- E. K. Aboobacker Musliyar
- Born: 1914 Paramblikadavu, near Kozhikode, Kerala, India.
- Died: 19 August 1996 (aged 81–82)
- Occupation: Community Leader

= E. K. Aboobacker Musliyar =

Islamic scholar

E. K. Aboobacker Musliyar, known by followers as the Shams-ul-Ulama (lit. "the Sun of the Scholars"), was a Shafi'i scholar and community leader from Kerala, south India. He served as the General Secretary of the Samastha-Kerala Jam'iyyat al-'Ulama', the principal Sunni-Shafi'i scholarly body in Kerala, from 1957 to 1996.

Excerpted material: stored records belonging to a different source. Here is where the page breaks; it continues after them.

-- ==== Sys2Proof/Machine/Directory.lean ====
section
/-! DEFINITION. The Sharer Directory: reads of a set with their side effects, full writes of a way, pins, recency
and the two counts (chapter 1). -/

namespace Sys2Proof.Machine

/-- What a read returns for one way, before a tag is sought: HIT and VALID are told apart by the record's tag (R4). -/
inductive WayRead where
  | record (r : Record)
  | vacant
  | quarantined
  | unreadable
deriving DecidableEq, Repr

/-- What a read of a set returns: for each way its classification and its pin owner (R4). -/
abbrev SetRead := Vector (WayRead × Pin) 8

/-- The way counts as valid: it was last written valid and carries no quarantine mark (R7, R18). -/
def Way.counted (x : Way) : Bool := x.written.isSome && !x.quarantined

/-- A way stored by a write of the hub's own or by the setting of its mark, with the two counts following the change
(R18, R19). -/
def State.storeWay (s : State) (k : SetIdx) (w : WayNo) (x : Way) : State :=
  let old := s.way k w
  let s := s.putWay k w x
  { s with dir := { s.dir with
      validCount := s.dir.validCount + x.counted.toNat - old.counted.toNat
      quarCount := s.dir.quarCount + x.quarantined.toNat - old.quarantined.toNat } }

/-- The fields of an event about a way; it names no node and no tag (R154). -/
def dirEvent (kind : MsgKind) (k : SetIdx) (w : WayNo) (d : Detail) : ErrRec :=
  { kind := some kind, place := some (.way k w), detail := some d }

/-- The read of one way within a read of its set: the check, its event, the rewrite of a corrected way and the mark
on an uncorrectable one where the way is unpinned (R4 to R8). A quarantined way is not checked (R5). The rewrite stores
the record read and leaves both counts, whatever the read made of the way (R6, R18; log 36). -/
def State.readWay (s : State) (k : SetIdx) (w : WayNo) (reader : Reader) (kind : MsgKind) : State × WayRead :=
  let x := s.way k w
  if x.quarantined then (s, .quarantined)
  else
    match x.check with
    | (.clean, r) => (s, match r with | some r => .record r | none => .vacant)
    | (.corrected, r) =>
      let s := if x.pin = .none then s.putWay k w { x with written := r, damage := .intact } else s
      (s.raise .dirCorrected (dirEvent kind k w (.reader reader)),
        match r with | some r => .record r | none => .vacant)
    | (.uncorrectable, _) =>
      if x.pin = .none then
        ((s.storeWay k w { x with quarantined := true }).raise .dirUncorrected (dirEvent kind k w (.reader reader)),
          .quarantined)
      else (s.raise .dirUncorrected (dirEvent kind k w (.reader reader)), .unreadable)

/-- A read of set k: all eight ways, taken whole (R4). `kind` is the kind of the work that reads, which the events
record (R154). One read raises its events for ways 0 to 7 in that order, which is the model's choice (log 29), and with
their alert tests before the probes, replies and further events that what was read leads to, which is the model's choice
too (log 14). -/
def State.readSet (s : State) (k : SetIdx) (reader : Reader) (kind : MsgKind) : State × SetRead :=
  allWays.foldl
    (fun acc w =>
      let (s', r) := acc.1.readWay k w reader kind
      (s', tset acc.2 w (r, (s.way k w).pin)))
    (s, Vector.replicate 8 (.vacant, .none))

/-- The way whose record carries the tag sought: the HIT (R4). Where a record misread from three or more wrong bits
gives a second way that tag, the lowest-numbered of them, which is the model's choice (log 36). -/
def SetRead.hit (rd : SetRead) (t : DirTag) : Option (WayNo × Record × Pin) :=
  allWays.findSome? (fun w =>
    match tget rd w with
    | (.record r, p) => if r.tag = t then some (w, r, p) else none
    | _ => none)

/-- The ways returned as UNREADABLE (R8). -/
def SetRead.unreadable (rd : SetRead) : List WayNo := allWays.filter (fun w => decide ((tget rd w).1 = .unreadable))

/-- All eight ways are QUARANTINED (R90). -/
def SetRead.allQuarantined (rd : SetRead) : Bool := allWays.all (fun w => decide ((tget rd w).1 = .quarantined))

/-- The record of a way that is valid, unpinned and not quarantined (R82, R83). -/
def SetRead.recallable (rd : SetRead) (w : WayNo) : Option Record :=
  match tget rd w with
  | (.record r, .none) => some r
  | _ => none

/-- The least recent of the VACANT, unpinned, unquarantined ways, in a recency order (R82 step 3). -/
def SetRead.freeWay (rd : SetRead) (order : List WayNo) : Option WayNo :=
  order.find? (fun w => decide (tget rd w = (.vacant, .none)))

/-- The victim: the least recent of the valid, unpinned, unquarantined ways, with its record (R83). -/
def SetRead.victim (rd : SetRead) (order : List WayNo) : Option (WayNo × Record) :=
  order.findSome? (fun w => (rd.recallable w).map (fun r => (w, r)))

/-- The record a write leaves, and whether it was malformed: SHARED with no node makes the way VACANT; HELD with
other than one node is stored VACANT as a malformed write (R2). -/
def normalWrite : Option Record → Option Record × Bool
  | none => (none, false)
  | some r =>
    match r.state with
    | .shared => (if r.sharers = 0 then none else some r, false)
    | .held => if (NodeSet.members r.sharers).length = 1 then (some r, false) else (none, true)

/-- A full write of a way: the record whole or VACANT, with fresh check bits, and any quarantine mark cleared; the
pin is left as it is (R2, R9, R14). `kind` is the writer's, for the event of a malformed write. -/
def State.writeWay (s : State) (k : SetIdx) (w : WayNo) (r : Option Record) (kind : MsgKind) : State :=
  let s := s.storeWay k w { s.way k w with written := (normalWrite r).1, damage := .intact, quarantined := false }
  if (normalWrite r).2 then s.raise .dirUncorrected (dirEvent kind k w .malformedWrite) else s

/-- The pin owner of a way set (R11, R13). -/
def State.setPin (s : State) (k : SetIdx) (w : WayNo) (p : Pin) : State :=
  s.putWay k w { s.way k w with pin := p }

/-- A recency order with w moved to its most recent place; the ways after it move one place, those before it stay
(R15). -/
def recent (order : List WayNo) (w : WayNo) : List WayNo := order.filter (· ≠ w) ++ [w]

/-- Way w moves to the most recent place of its set's order (R15). -/
def State.touch (s : State) (k : SetIdx) (w : WayNo) : State :=
  s.putDirSet k { s.dirSet k with order := recent (s.dirSet k).order w }

end Sys2Proof.Machine
end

Ezhuthachan Kandi Aboobacker was born in 1914, to E. K. Koya Kutty and Adiyottil Fathima, at Parambilkadavu, near the city of Kozhikode. After the initial education from a number of Kerala-based scholars, he joined the al-Bakiyat-us-Salihat College at Vellore for higher studies.

He later served as the principal of Jamia Nuriya Arabic College, Pattikkad.

He became the principal of Jamia Darussalam al Islamiyya, Nandi for 20 years, after he had left Jamia Nuriya Arabic College, Pattikkad.

E. K. Aboobacker Musliyar died on 19 August 1996.